The right time to learn: mechanisms and optimization of spaced learning

Abstract

For many types of learning, spaced training, which involves repeated long inter-trial intervals, leads to more robust memory formation than does massed training, which involves short or no intervals. Several cognitive theories have been proposed to explain this superiority, but only recently have data begun to delineate the underlying cellular and molecular mechanisms of spaced training, and we review these theories and data here. Computational models of the implicated signalling cascades have predicted that spaced training with irregular inter-trial intervals can enhance learning. This strategy of using models to predict optimal spaced training protocols, combined with pharmacotherapy, suggests novel ways to rescue impaired synaptic plasticity and learning.

Figure 1. Early conceptual model of how learning trace dynamics generate an optimal interval

As described by the early model of Landauer, spaced training is more effective than massed training at strengthening some form of trace corresponding to memory storage in the brain, although this conceptual model does not posit a biochemical or structural form for the trace. This model posits that memory formation becomes more effective with longer inter-stimulus intervals between training sessions because of decreasing temporal overlap between successive, short-lived learning traces. These learning traces do not themselves constitute a memory. However, their net effect contributes to the formation of a long-lived memory trace. a–c | Learning traces elicited by two successive trials are shown. The model assumes that, for each value of the inter-trial interval (ITI) length, a quantity denoted ‘net gain owing to the reinforcing trial’ is proportional to the red area.
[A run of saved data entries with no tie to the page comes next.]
-- ==== Sys2Proof/Machine/State.lean ====
section
/-! DEFINITION. The state of the part as plain data: every record, table, counter, timer, flag and pin
the spec names, each with its value after device reset, and the queue of commands that wait. -/

namespace Sys2Proof.Machine

/-! ### Accounts (Chapter 1) -/

/-- R2 -/
inductive AccountKind where
  | prepaid | credit | member | transient
deriving DecidableEq, Repr

/-- R3 (registered accounts: active, blocked, closing) and R4 (TRANSIENT: pending, opened, settled).
`opened` is the state the spec calls OPEN. -/
inductive AccountState where
  | active | blocked | closing | pending | opened | settled
deriving DecidableEq, Repr

/-- R13: the request state of a PENDING record. -/
inductive RequestState where
  | waiting | taken
deriving DecidableEq, Repr

/-- The walk-up fields of a TRANSIENT record (R13, R162, Table 8-4), with the station whose walk-up it
is (R169) and its authorisation timer. -/
structure Walkup where
  authRef : Nat
  requested : Nat
  granted : Option Nat
  requestState : Option RequestState
  finalCharge : Option Nat
  authTimer : Timer
  station : StationId
deriving DecidableEq, Repr

/-- An account record (Table 1-3). A money figure absent for the kind stands at 0; payer, period cap
and walk-up fields are absent where the kind does not carry them. -/
structure Account where
  number : Nat
  kind : AccountKind
  state : AccountState
  balance : Int
  creditLimit : Nat
  held : Nat
  payer : Option Nat
  memberHeld : Nat
  periodCap : Option Nat
  memberCount : Nat
  schedule : Fin 4
  meter : Nat
  meterSaturated : Bool
  periodCharges : Nat
  classCounts : Vector Nat 8
  tokens : List Token
  openJobs : Nat
  walkup : Option Walkup
deriving DecidableEq, Repr

/-- An entry of the token index (R14). -/
structure TokenEntry where
  token : Token
  account : Nat
deriving DecidableEq, Repr

/-! ### Tariffs and schedules (Chapter 2) -/

/-- A tariff table (R31, Table 2-1) with its reserve in milli-points (R32); cleared in all fields while
it is undefined. -/
structure Tariff where
  isDefined : Bool
  prices : Prices
  startThreshold : Nat
  jobMinimum : Nat
  holdQuantum : Nat
  reserve : Nat
deriving DecidableEq, Repr

/-- A discount schedule (R37). -/
structure Schedule where
  t1 : Option Nat
  t2 : Option Nat
  t3 : Option Nat
  d0 : Nat
  d1 : Nat
  d2 : Nat
  d3 : Nat
deriving DecidableEq, Repr

/-- A tariff letter, A being 0 (Table 9-2). -/
abbrev TariffLetter := Fin 4

/-- The price snapshot of a job (R40, Table 2-4). -/
structure Snapshot where
  letter : TariffLetter
  scheduleNumber : Fin 4
  prices : Prices
  reserve : Nat
  holdQuantum : Nat
  jobMinimum : Nat
  schedule : Schedule
deriving DecidableEq, Repr

/-- The sheet class: size, colour and sides (Table 2-5). -/
structure SheetClass where
  large : Bool
  colour : Bool
  duplex : Bool
deriving DecidableEq, Repr

/-- A priced sheet (R41), as the path queue and the disputed list hold it (R118, R119). -/
structure Sheet where
  seqNo : Nat
  cls : SheetClass
  firstOrdinal : Nat
  impressions : Nat
  amount : Nat
deriving DecidableEq, Repr

/-! ### Jobs (Chapter 3) -/

/-- R51 -/
inductive JobKind where
  | account | card
deriving DecidableEq, Repr

/-- R51 -/
inductive OpenedBy where
  | reader | host
deriving DecidableEq, Repr

/-- The end causes, in the order of Table 3-3. -/
inductive EndCause where
  | endKey | cardTap | cardRemoved | idleTimeout | hostEnd | accountBlocked | jamTimeout | stationReset
deriving DecidableEq, Repr

/-- The job record of a station (Table 3-1). -/
structure Job where
  user : Nat
  billing : Nat
  kind : JobKind
  openedBy : OpenedBy
  authRef : Option Nat
  snapshot : Snapshot
  hold : Nat
  accrued : Nat
  nextSeq : Nat
  pricedSheets : Nat
  billed : Vector Nat 8
  billedImpressions : Nat
  voidedSheets : Nat
  voidedImpressions : Nat
  jams : Nat
  overruns : Nat
  unpricedFeeds : Nat
  strayExits : Nat
  endRequest : Option EndCause
  idleTimer : Timer
deriving DecidableEq, Repr

/-- The last-job record of a station (R53). -/
structure LastJob where
  user : Nat
  billing : Nat
  kind : JobKind
  openedBy : OpenedBy
  authRef : Option Nat
  endCause : Option EndCause
  billed : Vector Nat 8
  billedImpressions : Nat
  voidedSheets : Nat
  voidedImpressions : Nat
  jams : Nat
  overruns : Nat
  unpricedFeeds : Nat
  strayExits : Nat
  hold : Nat
  charge : Nat
  minimumApplied : Bool
  balanceAfter : Int
deriving DecidableEq, Repr

/-! ### Stations (Chapters 4, 5 and 6) -/

/-- The station states, in the order of Table 4-1. -/
inductive StationState where
  | disabled | idle | opening | running | held | closing | jammed | outOfService
deriving DecidableEq, Repr

/-- R98 -/
inductive Polarity where
  | activeHigh | activeLow
deriving DecidableEq, Repr

/-- R100 -/
inductive CountingEdge where
  | leading | trailing
deriving DecidableEq, Repr

/-- R104 -/
inductive CountMode where
  | tracked | feedOnly | exitOnly
deriving DecidableEq, Repr

/-- R105 -/
inductive ClassSource where
  | lines | fixed
deriving DecidableEq, Repr

/-- R112 -/
inductive PermitMode where
  | level | interlocked | partialMode
deriving DecidableEq, Repr

/-- R80 -/
inductive SessionStyle where
  | tap | inserted
deriving DecidableEq, Repr

/-- One value for each of the seven input lines of a station port (Table 5-1). -/
structure PerInput (α : Type) where
  ready : α
  feed : α
  exit : α
  jam : α
  classL : α
  classC : α
  classD : α
deriving DecidableEq, Repr

/-- One value for each of the four filtered lines of a station port (Table 5-1). -/
structure PerFiltered (α : Type) where
  ready : α
  feed : α
  exit : α
  jam : α
deriving DecidableEq, Repr

/-- The station configuration (Table 5-2). It holds the session style of the session record too: the
two are one setting (R80). The filter is in steps of 0.1 ms, Td in steps of 10 ms (R102). -/
structure StationConfig where
  permitPolarity : Polarity
  polarity : PerInput Polarity
  feedEdge : CountingEdge
  exitEdge : CountingEdge
  filterSteps : Nat
  divisor : Nat
  countMode : CountMode
  classSource : ClassSource
  fixedClass : SheetClass
  permitMode : PermitMode
  tdSteps : Nat
  walkupAllowed : Bool
  style : SessionStyle
deriving DecidableEq, Repr

/-- R123 -/
inductive JamCause where
  | jamLine | pathOverflow | drainTimeout
deriving DecidableEq, Repr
Shorter intervals are associated with more overlap of learning traces and less net gain. Thus, a reinforcing trial is most effective after a refractory period following the preceding trial. For this conceptual model, units for amplitude and time are arbitrary. d | A greater summed effect, or net gain, of reinforcing trials occurs for longer inter-stimulus intervals. The effect reaches a plateau for long intervals as the overlap between successive learning traces reaches zero. e | Over longer times, a different quantity — the probability that a reinforcing trial will be effective at all in reactivating processes that constituted the preceding learning trace — declines. f | An optimum interval for maximizing the strength of the long-lived memory trace results when the greater net gain of reinforcement at longer intervals (from part d) is multiplied by the slowly declining probability that a reinforcement will reactivate a previous learning trace (from part e). The optimum interval for net learning is the one that produces the peak level of the trace in part f.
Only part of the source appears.